His path would take him through his own busy high school theater years at Boylan Catholic High School, where he worked with other Boylan students who have become well-known theater successes in New York and beyond, in stage and film and TV.

What are your best memories of high school in Rockford?” I asked.

I loved doing Will Parker in Oklahoma! my senior year”, he remembered. “But even before that, I was in a great production of Guys and Dolls at Boylan, directed by Rod MacDonald and choreographed by Chuck Hoenes. What a preview of the future that was: the cast included Jody Benson, Joe Mantella, Marin Mazie and myself, and the pit orchestra was conducted by Robert Greenblatt” (currently serving as the chairman of NBC Entertainment).

Paul shows a career résumé that is very impressive as well. He has been successfully employed as a Broadway actor for nearly 20 years. He did his undergraduate work in theater and music at the University of Illinois at Urbana-Champaign, where he performed with his friend, former Miss Rockford, Jenine Cannell.

Paul Castree as Simeon and Company in "Those Canaan Days" (Photo by Daniel A. Swalec).
Paul Castree as Simeon and Company in “Those Canaan Days” (Photo by Daniel A. Swalec).

After college, in summer 1990, at home in Rockford and looking for work, he received a phone call from a friend in New York City, suggesting he come to the city for an “open audition” for a new revival of Bye Bye Birdie, to star Tommie Tune. He scraped together enough for airfare, flew in, and at 8 a.m. the next morning, auditioned for the show. They asked him to hang around, and by the evening, he had signed a contract to go on tour with the show in the featured role of Harvey Johnson; they had been looking for a real “Midwestern” look; and with his red hair and looking like Opie Taylor himself, he was a natural. He has been employed steadily ever since.

Actually, his first “on Broadway” show was the 1994 revival of Grease; and since then, he has appeared in the original casts, and therefore done the original cast albums, of nearly a dozen other shows, including Footloose (1998), Saturday Night Fever (1999), All Shook Up (2005), High Fidelity (2006), Young Frankenstein (2007) and 9 to 5 (2009). That sort of record puts him right up there with the success stories of his fellow Boylan celebs.

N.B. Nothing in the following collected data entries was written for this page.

-- ==== Sys2Proof/Config.lean ====
section
/-! DEFINITION. Configuration: the session parameters of 00_scope.md R8, and the values the spec gives to nobody
(20_memory.md R44: a component's read and write outside its range). -/

namespace Sys2Proof

/-- The number of byte locations of the one address space (R7, R42). -/
def Config.addressSpace : Nat := 65536

/-- FREE VALUE (log 7): what a component's `read` returns outside its range, by the component's bounds and the
address. R44 calls it "defined-but-irrelevant" and gives no value; the Bus never asks for it (R53). -/
opaque Config.outOfRangeRead : Nat → Nat → Nat → Byte

/-- FREE VALUE (log 7): what a component's store becomes when its `write` is called where `accept_write` is false
(R44, R49). The Bus never calls it there (R54). -/
opaque Config.outOfRangeWrite : List Host.Cell → Nat → Byte → List Host.Cell

/-- One component of the parameter BUS as the host supplies it (R8, R51): a RAM by its bounds, a ROM by its bounds
and its loader image ROM_IMAGE[k] (R50). Bounds are integers, not Addresses (R45). -/
inductive ComponentSpec where
  | ram (inclusiveStart exclusiveEnd : Nat)
  | rom (inclusiveStart exclusiveEnd : Nat) (image : List Byte)
  deriving DecidableEq, Repr

/-- The parameter DISPATCH (R8, R80): the default table, decoded by the procedure of R79, or another table given
as rows of opcode bytes and opcode. -/
inductive DispatchTable where
  | standard
  | custom (rows : List (List Byte × Instr))
  deriving DecidableEq, Repr

/-- The parameters that stay fixed for a whole session (R8). -/
structure Params where
  /-- STRICT_SINGLE_OWNER: overlapping component ranges are refused at construction (R51). -/
  strictSingleOwner : Bool
  /-- FAULT_ON_UNMAPPED: a step faults on an access no component covers (R119). -/
  faultOnUnmapped : Bool
  /-- CYCLES, where it differs from the defaults of R93, by opcode bytes: "a concrete opcode may declare a different
  literal cost, which the dispatch entry must carry verbatim" (R92). The first entry for an opcode's bytes counts
  (log 10). -/
  cycleOverrides : List (List Byte × Nat)
  /-- DISPATCH (R80). -/
  dispatch : DispatchTable
  deriving DecidableEq, Repr

/-- The defaults R8 gives the parameters. -/
def Params.default : Params where
  strictSingleOwner := false
  faultOnUnmapped := false
  cycleOverrides := []
  dispatch := .standard

end Sys2Proof
end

And now, he is featured in the Broadway-in-Chicago current hit at the Cadillac Palace, Joseph and the Amazing Techicolor Dreamcoat, until March 30. He still has his red hair, and a nice healthy red beard and mustache as well. He still credits much of his career luck to his red hair.

Personally, I can tell you it was much more than his red hair. Even after spending only a short time with Paul Castree, I can tell you this is one of those really “nice” people; and that’s exactly what everyone told me. People here in town, Kathy Stevens, Jim Crow, Gordon Odegard. And after the show last week in Chicago, when I chatted backstage with some of his fellow actors, same comments: “He’s a great guy!” His co-star, leading man Ace Young, wanted to be quoted precisely: “I’ve been constantly impressed with Paul’s terrific comedic timing and his musical ability.” One of the youngest members of the Ensemble, Brandon Husdon, who plays Benjamin, said: “Paul has really been an inspiration to me. He’s the nicest guy I’ve met anywhere in theater.”

Isn’t it great to find out that sometimes it’s really true: “Good guys do succeed.”